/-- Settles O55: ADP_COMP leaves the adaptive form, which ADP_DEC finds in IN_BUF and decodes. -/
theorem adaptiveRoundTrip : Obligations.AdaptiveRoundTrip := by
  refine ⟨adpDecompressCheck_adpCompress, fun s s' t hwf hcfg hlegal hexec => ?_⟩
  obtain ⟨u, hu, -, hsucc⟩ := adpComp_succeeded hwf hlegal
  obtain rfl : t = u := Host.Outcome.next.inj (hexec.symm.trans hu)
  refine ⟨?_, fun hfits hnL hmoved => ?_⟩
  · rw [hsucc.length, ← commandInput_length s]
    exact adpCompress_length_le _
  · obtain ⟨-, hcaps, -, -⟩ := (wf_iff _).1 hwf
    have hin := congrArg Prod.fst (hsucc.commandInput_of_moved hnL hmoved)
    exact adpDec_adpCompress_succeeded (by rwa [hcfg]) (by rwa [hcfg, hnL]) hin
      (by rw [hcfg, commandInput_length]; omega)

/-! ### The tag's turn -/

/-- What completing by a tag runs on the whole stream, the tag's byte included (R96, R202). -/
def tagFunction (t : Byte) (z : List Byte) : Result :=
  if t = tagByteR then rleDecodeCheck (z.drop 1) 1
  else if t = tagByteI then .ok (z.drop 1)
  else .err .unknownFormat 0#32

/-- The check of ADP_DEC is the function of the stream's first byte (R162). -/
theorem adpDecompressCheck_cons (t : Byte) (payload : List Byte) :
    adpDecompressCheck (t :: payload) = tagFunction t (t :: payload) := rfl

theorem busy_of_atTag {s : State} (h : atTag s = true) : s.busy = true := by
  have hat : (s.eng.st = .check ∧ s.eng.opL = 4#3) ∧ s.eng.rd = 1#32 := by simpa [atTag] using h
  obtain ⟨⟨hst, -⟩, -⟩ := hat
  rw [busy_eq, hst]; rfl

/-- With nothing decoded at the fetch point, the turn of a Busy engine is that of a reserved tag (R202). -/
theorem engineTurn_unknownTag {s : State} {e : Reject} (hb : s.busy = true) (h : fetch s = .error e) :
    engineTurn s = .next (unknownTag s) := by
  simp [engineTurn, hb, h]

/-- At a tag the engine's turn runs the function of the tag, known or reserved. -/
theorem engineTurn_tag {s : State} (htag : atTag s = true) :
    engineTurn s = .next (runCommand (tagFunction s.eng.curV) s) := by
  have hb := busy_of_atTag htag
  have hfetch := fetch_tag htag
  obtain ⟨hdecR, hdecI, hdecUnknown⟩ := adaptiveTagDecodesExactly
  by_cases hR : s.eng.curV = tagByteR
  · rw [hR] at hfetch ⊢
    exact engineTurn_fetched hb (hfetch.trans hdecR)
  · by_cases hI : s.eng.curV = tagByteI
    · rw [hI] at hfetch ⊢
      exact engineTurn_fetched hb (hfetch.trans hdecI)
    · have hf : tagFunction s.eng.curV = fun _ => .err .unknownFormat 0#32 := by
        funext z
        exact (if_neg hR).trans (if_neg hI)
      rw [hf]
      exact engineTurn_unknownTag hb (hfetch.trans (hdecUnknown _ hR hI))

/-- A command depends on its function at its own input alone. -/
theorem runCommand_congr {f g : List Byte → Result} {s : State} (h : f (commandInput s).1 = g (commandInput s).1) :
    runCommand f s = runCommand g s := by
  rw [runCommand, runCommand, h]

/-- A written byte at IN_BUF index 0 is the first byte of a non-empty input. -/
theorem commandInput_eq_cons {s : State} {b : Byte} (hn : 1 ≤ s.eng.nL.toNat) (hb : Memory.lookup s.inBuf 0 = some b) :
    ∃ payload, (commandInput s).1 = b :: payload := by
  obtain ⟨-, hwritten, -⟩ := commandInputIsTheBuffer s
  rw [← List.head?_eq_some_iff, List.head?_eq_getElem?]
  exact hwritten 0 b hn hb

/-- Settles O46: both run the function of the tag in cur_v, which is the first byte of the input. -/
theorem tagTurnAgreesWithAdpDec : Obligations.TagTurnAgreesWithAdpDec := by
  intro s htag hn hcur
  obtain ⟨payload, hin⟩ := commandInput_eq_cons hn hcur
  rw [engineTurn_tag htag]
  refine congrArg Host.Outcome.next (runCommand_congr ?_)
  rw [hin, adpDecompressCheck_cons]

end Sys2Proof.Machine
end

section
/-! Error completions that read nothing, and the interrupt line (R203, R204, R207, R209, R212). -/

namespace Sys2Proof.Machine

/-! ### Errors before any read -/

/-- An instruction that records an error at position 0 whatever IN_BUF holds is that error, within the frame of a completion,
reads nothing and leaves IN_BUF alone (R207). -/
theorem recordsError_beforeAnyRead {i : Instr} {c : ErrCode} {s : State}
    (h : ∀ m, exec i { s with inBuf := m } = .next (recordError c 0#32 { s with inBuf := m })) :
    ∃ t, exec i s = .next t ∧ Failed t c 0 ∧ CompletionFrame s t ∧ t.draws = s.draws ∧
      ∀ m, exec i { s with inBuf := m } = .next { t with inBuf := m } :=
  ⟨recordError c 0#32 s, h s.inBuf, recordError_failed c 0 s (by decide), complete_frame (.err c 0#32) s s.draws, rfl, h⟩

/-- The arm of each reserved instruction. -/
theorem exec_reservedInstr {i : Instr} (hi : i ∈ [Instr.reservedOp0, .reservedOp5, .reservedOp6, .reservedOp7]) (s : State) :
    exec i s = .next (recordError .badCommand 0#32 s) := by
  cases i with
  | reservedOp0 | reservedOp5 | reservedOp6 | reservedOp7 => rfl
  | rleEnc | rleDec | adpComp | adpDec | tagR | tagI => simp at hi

+-------+

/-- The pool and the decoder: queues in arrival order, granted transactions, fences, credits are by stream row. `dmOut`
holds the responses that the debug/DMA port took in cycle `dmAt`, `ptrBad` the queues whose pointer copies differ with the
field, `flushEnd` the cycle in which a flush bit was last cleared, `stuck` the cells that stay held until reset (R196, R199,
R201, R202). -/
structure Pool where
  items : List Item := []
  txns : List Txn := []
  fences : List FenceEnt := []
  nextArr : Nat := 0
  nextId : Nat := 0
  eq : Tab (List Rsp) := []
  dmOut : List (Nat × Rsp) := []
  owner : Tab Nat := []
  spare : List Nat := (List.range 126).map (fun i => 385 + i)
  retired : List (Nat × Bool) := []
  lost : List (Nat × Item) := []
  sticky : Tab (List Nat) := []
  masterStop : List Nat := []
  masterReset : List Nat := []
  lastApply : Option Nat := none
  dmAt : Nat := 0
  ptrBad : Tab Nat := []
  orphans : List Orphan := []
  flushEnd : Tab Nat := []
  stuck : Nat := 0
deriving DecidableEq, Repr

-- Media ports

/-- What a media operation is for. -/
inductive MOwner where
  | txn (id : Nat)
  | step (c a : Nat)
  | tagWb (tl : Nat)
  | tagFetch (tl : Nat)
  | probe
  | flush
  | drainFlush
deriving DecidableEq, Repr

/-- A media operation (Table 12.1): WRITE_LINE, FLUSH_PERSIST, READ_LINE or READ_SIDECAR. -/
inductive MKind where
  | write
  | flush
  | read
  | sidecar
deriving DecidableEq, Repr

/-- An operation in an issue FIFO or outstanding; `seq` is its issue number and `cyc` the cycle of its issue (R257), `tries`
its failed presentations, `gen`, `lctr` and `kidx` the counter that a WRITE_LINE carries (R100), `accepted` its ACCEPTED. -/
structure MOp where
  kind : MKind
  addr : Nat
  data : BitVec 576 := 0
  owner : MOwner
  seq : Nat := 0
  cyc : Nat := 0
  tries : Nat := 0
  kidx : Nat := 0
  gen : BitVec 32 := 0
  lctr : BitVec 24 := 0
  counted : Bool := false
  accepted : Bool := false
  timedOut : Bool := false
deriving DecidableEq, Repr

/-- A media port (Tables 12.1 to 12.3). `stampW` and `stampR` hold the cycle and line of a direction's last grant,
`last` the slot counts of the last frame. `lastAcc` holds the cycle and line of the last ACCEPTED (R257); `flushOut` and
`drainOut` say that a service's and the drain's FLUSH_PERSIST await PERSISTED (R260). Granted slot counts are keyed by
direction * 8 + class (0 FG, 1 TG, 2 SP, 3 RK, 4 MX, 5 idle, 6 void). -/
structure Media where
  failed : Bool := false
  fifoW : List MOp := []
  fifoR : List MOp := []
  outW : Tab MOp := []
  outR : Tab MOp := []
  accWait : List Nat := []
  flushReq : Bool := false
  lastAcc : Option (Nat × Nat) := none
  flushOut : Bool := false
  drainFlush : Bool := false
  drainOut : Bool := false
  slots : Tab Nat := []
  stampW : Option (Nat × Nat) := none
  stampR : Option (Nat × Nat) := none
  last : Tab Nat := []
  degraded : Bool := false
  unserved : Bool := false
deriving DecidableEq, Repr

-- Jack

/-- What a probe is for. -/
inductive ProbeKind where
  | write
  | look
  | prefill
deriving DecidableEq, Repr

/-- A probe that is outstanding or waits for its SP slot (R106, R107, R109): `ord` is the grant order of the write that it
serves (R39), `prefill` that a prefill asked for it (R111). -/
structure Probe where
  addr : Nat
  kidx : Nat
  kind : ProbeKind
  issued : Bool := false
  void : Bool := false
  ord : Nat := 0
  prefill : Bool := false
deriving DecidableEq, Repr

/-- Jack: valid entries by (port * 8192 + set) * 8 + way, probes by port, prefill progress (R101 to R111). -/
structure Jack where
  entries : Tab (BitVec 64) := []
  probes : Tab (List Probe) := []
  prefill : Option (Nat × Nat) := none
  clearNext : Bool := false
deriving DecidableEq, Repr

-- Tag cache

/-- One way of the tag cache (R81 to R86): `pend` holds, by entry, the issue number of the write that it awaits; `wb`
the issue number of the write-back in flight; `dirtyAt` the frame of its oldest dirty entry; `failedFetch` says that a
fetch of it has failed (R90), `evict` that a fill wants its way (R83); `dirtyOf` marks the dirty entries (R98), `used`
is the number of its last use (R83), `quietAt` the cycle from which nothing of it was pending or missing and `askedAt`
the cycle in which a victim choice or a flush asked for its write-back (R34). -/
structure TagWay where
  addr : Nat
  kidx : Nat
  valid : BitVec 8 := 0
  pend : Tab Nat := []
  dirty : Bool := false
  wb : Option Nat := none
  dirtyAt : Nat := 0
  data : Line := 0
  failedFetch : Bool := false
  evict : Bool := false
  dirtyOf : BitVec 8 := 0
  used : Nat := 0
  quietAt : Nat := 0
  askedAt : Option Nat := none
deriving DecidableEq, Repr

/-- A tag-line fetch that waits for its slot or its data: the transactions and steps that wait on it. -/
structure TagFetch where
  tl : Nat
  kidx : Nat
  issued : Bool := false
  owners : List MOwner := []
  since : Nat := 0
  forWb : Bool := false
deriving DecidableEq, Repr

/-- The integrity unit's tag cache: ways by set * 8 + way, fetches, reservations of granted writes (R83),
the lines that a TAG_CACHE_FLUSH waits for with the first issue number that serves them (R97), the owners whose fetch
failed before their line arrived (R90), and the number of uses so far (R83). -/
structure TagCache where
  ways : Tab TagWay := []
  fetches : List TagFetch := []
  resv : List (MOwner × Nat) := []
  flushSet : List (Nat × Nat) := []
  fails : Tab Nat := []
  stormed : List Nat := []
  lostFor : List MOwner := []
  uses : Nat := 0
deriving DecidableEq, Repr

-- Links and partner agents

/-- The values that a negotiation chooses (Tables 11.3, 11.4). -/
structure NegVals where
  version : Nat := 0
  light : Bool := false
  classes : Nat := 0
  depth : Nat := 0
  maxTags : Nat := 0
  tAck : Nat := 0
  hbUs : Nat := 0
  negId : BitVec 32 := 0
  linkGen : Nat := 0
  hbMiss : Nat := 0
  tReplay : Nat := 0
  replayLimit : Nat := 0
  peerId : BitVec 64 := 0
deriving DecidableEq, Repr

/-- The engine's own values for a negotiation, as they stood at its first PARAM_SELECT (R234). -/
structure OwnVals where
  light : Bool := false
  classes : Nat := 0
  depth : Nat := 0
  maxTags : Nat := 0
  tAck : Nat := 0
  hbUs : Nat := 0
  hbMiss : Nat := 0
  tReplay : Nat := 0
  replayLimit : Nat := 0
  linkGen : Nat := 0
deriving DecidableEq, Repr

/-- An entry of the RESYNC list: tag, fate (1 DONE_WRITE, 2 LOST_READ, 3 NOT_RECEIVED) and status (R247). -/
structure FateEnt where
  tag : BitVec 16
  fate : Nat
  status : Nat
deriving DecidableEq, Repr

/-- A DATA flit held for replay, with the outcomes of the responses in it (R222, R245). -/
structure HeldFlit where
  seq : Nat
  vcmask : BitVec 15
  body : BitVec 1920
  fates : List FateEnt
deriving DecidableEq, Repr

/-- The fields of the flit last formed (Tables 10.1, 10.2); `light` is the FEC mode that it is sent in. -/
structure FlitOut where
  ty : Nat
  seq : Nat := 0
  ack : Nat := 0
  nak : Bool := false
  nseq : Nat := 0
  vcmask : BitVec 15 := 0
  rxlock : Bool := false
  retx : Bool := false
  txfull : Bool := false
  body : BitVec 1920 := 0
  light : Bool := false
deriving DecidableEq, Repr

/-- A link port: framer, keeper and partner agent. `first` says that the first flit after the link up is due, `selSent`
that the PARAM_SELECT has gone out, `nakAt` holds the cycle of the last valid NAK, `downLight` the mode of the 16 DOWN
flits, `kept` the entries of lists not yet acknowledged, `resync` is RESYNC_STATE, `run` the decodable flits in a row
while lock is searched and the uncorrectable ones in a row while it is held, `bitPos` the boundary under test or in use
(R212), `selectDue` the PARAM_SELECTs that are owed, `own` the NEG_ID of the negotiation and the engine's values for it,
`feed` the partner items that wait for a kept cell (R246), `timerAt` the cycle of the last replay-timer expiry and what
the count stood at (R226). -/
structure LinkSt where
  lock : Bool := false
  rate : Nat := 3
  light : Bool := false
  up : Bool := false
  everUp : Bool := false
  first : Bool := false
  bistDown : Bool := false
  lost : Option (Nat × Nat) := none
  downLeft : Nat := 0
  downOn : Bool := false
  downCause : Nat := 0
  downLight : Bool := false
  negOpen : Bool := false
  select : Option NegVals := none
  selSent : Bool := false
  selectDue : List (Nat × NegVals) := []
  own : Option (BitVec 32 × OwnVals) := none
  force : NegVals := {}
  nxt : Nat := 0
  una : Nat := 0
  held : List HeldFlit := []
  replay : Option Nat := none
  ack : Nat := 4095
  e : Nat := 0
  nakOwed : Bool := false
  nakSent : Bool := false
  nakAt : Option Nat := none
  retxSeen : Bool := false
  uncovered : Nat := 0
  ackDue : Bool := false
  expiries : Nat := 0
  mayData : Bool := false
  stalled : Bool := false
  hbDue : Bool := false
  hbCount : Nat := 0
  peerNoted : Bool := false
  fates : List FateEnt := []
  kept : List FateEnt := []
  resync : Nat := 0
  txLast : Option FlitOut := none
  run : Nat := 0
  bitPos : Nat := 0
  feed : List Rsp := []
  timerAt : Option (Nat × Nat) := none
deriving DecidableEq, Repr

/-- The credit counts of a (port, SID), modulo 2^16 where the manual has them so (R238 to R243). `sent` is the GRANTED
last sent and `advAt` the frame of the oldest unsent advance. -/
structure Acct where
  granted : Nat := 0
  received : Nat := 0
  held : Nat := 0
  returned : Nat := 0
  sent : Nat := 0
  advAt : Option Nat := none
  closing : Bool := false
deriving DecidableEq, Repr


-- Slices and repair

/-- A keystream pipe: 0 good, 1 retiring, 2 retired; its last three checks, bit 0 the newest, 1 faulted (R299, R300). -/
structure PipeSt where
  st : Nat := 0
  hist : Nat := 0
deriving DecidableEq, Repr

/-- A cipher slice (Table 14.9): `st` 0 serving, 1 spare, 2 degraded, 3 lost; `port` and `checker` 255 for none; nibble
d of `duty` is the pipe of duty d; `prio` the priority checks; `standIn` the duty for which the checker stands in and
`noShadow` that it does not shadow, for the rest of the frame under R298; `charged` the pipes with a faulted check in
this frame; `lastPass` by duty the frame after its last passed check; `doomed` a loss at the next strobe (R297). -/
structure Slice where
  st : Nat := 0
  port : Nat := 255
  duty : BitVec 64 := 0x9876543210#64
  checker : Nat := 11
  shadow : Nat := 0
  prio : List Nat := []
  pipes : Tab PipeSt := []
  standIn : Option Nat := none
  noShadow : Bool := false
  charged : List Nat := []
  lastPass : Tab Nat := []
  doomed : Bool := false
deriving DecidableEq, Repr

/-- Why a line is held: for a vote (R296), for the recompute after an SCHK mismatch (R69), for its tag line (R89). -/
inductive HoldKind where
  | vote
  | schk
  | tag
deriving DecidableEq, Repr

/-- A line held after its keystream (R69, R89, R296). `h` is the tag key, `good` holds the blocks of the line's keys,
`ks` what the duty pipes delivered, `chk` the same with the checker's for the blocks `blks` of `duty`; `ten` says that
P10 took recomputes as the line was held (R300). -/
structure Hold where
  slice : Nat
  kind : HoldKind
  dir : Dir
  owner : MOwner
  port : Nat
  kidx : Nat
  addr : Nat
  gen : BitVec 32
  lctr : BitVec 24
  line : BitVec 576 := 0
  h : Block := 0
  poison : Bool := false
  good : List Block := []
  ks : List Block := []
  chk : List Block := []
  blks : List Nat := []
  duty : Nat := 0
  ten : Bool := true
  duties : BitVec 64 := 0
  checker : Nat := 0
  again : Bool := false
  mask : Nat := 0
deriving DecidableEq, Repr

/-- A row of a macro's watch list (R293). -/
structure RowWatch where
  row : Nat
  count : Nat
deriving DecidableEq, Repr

+-------+

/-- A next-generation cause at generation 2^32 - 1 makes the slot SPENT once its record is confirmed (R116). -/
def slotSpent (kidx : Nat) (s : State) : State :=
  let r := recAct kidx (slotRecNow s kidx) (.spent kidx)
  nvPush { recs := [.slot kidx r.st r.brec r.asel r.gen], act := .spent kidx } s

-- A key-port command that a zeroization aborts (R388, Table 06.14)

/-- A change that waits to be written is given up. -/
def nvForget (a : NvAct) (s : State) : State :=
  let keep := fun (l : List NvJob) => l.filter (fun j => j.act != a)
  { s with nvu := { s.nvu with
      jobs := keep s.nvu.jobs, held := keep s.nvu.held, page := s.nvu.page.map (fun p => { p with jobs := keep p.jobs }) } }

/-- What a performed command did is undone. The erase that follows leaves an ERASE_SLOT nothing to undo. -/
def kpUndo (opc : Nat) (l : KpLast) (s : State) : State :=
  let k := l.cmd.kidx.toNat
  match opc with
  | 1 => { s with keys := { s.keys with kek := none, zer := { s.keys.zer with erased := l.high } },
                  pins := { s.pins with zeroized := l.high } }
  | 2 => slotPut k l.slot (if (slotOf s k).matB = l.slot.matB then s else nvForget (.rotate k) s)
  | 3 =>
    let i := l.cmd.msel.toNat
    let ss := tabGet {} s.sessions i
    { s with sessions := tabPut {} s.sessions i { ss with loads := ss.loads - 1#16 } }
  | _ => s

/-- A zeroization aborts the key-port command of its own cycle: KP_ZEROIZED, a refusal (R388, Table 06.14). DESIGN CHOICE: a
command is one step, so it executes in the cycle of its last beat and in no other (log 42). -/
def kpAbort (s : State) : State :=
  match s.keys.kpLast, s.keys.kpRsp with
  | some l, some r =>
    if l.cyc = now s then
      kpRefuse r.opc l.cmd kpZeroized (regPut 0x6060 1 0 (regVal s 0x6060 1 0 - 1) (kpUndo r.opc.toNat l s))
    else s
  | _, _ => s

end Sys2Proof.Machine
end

+-------+

### Exercise
Take from the entries every line that has the string "lastAcc".

### Reply
`last` the slot counts of the last frame. `lastAcc` holds the cycle and line of the last ACCEPTED (R257); `flushOut` and
  lastAcc : Option (Nat × Nat) := none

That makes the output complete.